Fue la broma del mes. Las palabras del presidente boliviano Evo Morales sosteniendo con pasmosa seriedad que la homosexualidad y la calvicie son "culpa" de la ingesta de pollo, dieron materia prima para que el mundo se riera con ganas. Pero más allá de lo humorístico que tiene el tema, el escándalo generado en torno a las palabras de Morales revela algo preocupante; la liviandad con la que se construyen los mitos políticos hoy en día.
Hasta hace sólo semanas, Evo Morales era un estadista. La sociedad internacional lo trataba con respeto, los sectores intelectuales se derretían ante el personaje y su vida cinematográfica, y los dirigentes políticos de izquierda lo llevaban a lo más alto de su panteón ideológico. "Es lo más interesante que ha pasado en la izquierda latinoamericana en décadas", decía hace poco nuestro vicecanciller Roberto Conde.
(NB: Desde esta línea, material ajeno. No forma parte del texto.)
/-- `MODE_CTL.CLOCK`. -/
def State.clockGo (s : State) : State :=
  let here := s.fld fMode
  let cclk := bitsOf (s.pendReg (modeReg 0x10)) 15 0
  let qs := (List.range 4).filter (fun q => s.pclkMoves q)
  if (here ≠ modeRun ∧ here ≠ modeService) ∨ cclk.toNat < 400 ∨ 1600 < cclk.toNat ∨
      !(qs.all (fun q => s.quadStill q)) then s.modeNo
  else
    let cs := (if cclk = s.fld fCclk then [] else [(0, cclk.toNat)]) ++
      qs.map (fun q => (q + 1, (bitsOf (s.pendReg (modeReg 0x14)) (8 * q + 7) (8 * q)).toNat))
    let s := (s.commitReg (modeReg 0x10)).commitReg (modeReg 0x14)
    if cs.isEmpty then s else s.askClocks cs 0

def execClockChange (who : Agent) (s : State) : Host.Outcome State Fault Refusal :=
  .next (s.modeReq who (fun s => s.clockGo))

/-- A write of `MODE_CTL` (R516, R544). -/
def State.writeModeCtl (s : State) (who : Agent) (data : Word) : State :=
  let r := bitsOf data 2 0
  if r = 0 ∧ !data.getLsbD 4 then (if isManager who then s else s.modeNo)
  else s.modeReq who (fun s =>
    if data.getLsbD 4 then (if r = 0 then s.clockGo else s.modeNo) else s.modeGo r)

/-! ## Power domains (R523 to R526, R533) -/

/-- A domain's bit of `PD_REQ` may be cleared. -/
def State.mayPowerDown (s : State) (i : Nat) : Bool :=
  let low (g : Nat) : Bool := let p := s.fld (fPstate g); p == psRetention || p == psOff
  if i < 32 then
    (List.range 64).all (fun t => s.fld (fState (64 * i + t)) == stIdle) && !s.renaming i &&
    (List.range 4).all (fun b => !s.bankPresent (4 * i + b) || (s.fld (fOwnerKind (4 * i + b)) == 0 && low (4 * i + b)))
  else if i < 40 then
    (List.range 24).all (fun j => let g := 128 + 24 * (i - 32) + j; !s.bankPresent g || low g)
  else if i < 44 then s.quadStill (i - 40)
  else if i = 46 then (List.range 4).all (fun p => s.portStopped p)
  else false

/-- A request bit of a domain changes: before a core goes its data cache is flushed, before a quadrant
its pads are held. -/
def State.pdRequest (s : State) (i : Nat) (on : Bool) : State :=
  let s := s.setBit ⟨0x10900018 + 4 * (i / 32), i % 32, i % 32⟩ on
  if on then s
  else if i < 32 then s.startFlush i (fun f => { f with all := 0 })
  else if 40 ≤ i ∧ i < 44 then s.padHold (i - 40)
  else s

/-- A write of one half of `PD_REQ`, each bit judged alone. -/
def State.writePdReq (s : State) (hi : Bool) (data : Word) : State :=
  let first := if hi then 32 else 0
  let p := (List.range (if hi then 18 else 32)).foldl (fun (p : State × Bool) j =>
    let i := first + j
    let old := (s.reg (0x10900018 + 4 * (i / 32))).getLsbD j
    let new := data.getLsbD j
    if new = old ∨ !s.dieHas i then p
    else if (new && !(decide (i < 32) && s.bit (fFenced i))) || (!new && s.mayPowerDown i) then
      (p.1.pdRequest i new, p.2)
    else (p.1, true)) (s, false)
  if p.2 then p.1.refuse .power (if hi then 0x1C else 0x18) else p.1

def execPdReqWrite (who : Agent) (hi : Bool) (data : Word) (s : State) : Host.Outcome State Fault Refusal :=
  .next (s.atBlock who .power (if hi then 0x1C else 0x18) (fun s => s.writePdReq hi data))

/-- A core domain is released with cold-reset values; what names its threads as members of a pair lies
elsewhere (R426), and the model's operation numbers go on. -/
def State.coreUp (s : State) (n : Nat) : State :=
  let s := (s.dropCaches n).resetRange (0x10100000 + n * 0x10000) (0x10110000 + n * 0x10000)
  let ts := s.threads.map (fun p => (p.1, if p.1 / 64 = n then { ({} : Thread) with twin := p.2.twin, nextOp := p.2.nextOp } else p.2))
  { s with
    threads := ts.filter (fun p => p.2 != {})
    capture := Map.erase s.capture n }

/-- A quadrant domain is released with cold-reset values; SAFE stays as the loft gave it, the epoch bits are
the timebase's (R237), and the pad hold is released. -/
def State.quadUp (s : State) (q : Nat) : State :=
  let ls := (List.range 256).map (fun j => 256 * q + j)
  let safes := ls.map (fun l => (l, s.fld (fSafe l)))
  let s := (List.range 8).foldl (fun s i => s.bayReset (8 * q + i)) s
  let s := s.resetRange (bayReg (8 * q) 0) (bayReg (8 * q + 8) 0)
  let s := s.resetRange (laneReg (256 * q) 0) (laneReg (256 * q + 256) 0)
  let s := ls.foldl (fun s l => s.modLane l (fun x => { pad := x.pad })) s
  let s := safes.foldl (fun s p => s.setFld (fSafe p.1) p.2) s
  let s := s.setFld (fPtEpoch (8 * q)) (s.fld fEpoch)
  s.modMode (fun m => { m with hold := m.hold.filter (fun x => x != q) })

/-- The bridge domain is released with cold-reset values; SELF is a strap, and lock is the SerDes's. -/
def State.bridgeUp (s : State) : State :=
  let die := s.fld ⟨brReg 0 8, 1, 0⟩
  let s := (s.resetRange 0x10C00000 0x10C40000).setBoardDie die
  { s with links := (s.links.filter (fun p => p.2.locked)).map (fun p => (p.1, { locked := true })), routes := [] }

/-- The logic of a domain as it is when its power has come up. -/
def State.domainUp (s : State) (i : Nat) : State :=
  if i < 32 then s.coreUp i
  else if 40 ≤ i ∧ i < 44 then s.quadUp (i - 40)
  else if i = 46 then s.bridgeUp
  else s

/-- Domains of a rank (R523). -/
def rankOf (i : Nat) : Nat :=
  if i < 32 then 3 else if i < 40 then 2 else if i < 44 then 3
  else if i = 44 ∨ i = 47 then 1 else if i = 45 ∨ i = 46 then 2 else 0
Estos juicios -atravesados por dosis importantes de ignorancia, complejos históricos mal asumidos y corrección política absurda- se vinieron a pique. Bastó que cargara contra un grupo organizado como el colectivo gay, para que el indio bueno y defensor de lo natural se convirtiera en un troglodita de un día para otro. Y la culpa de esto no es de Morales. Desde su llegada al poder, el mandatario andino ha dado sobradas muestras de una concepción mental intolerante, retrógrada y poco democrática, amparado por una pátina de enamoramiento con un pasado mítico más que discutible. Los ejemplos sobran.
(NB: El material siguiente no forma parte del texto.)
-- ==== Sys2Proof/Machine/Step.lean ====
section
/-!
DEFINITION. A step takes the command at the front of the queue; an empty queue leaves the block idle
(log 6).
-/
namespace Sys2Proof.Machine

/-- One step. -/
def step (s : State) : Host.Outcome State Fault Refusal :=
  match s.pending with
  | [] => .next s
  | c :: rest => exec c { s with pending := rest }

/-- The command that a word spells, put at the front of the queue. -/
def State.withFetchWord (s : State) (nbits w : Nat) : State :=
  match decodeTableWord nbits w with
  | some c => { s with pending := c :: s.pending }
  | none => s

end Sys2Proof.Machine
end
Meses atrás el gobierno boliviano, que cuenta con mayoría propia en el Congreso, votó una ley "anticorrupción" para penar el mal manejo de los recursos públicos. Esa ley que tipifica delitos imprecisos como el daño a los intereses superiores del Estado, incluye entre sus detalles más asombrosos su aplicabilidad retroactiva, o sea que alcanza a acciones realizadas antes de su existencia. El objetivo explícito de la norma, que se da de trompadas con las bases del sistema legal occidental, es juzgar a los mandatarios constitucionales que precedieron a Morales, en una cacería de brujas que ya ha motivado que más de 20 dirigentes opositores hayan debido dejar el país.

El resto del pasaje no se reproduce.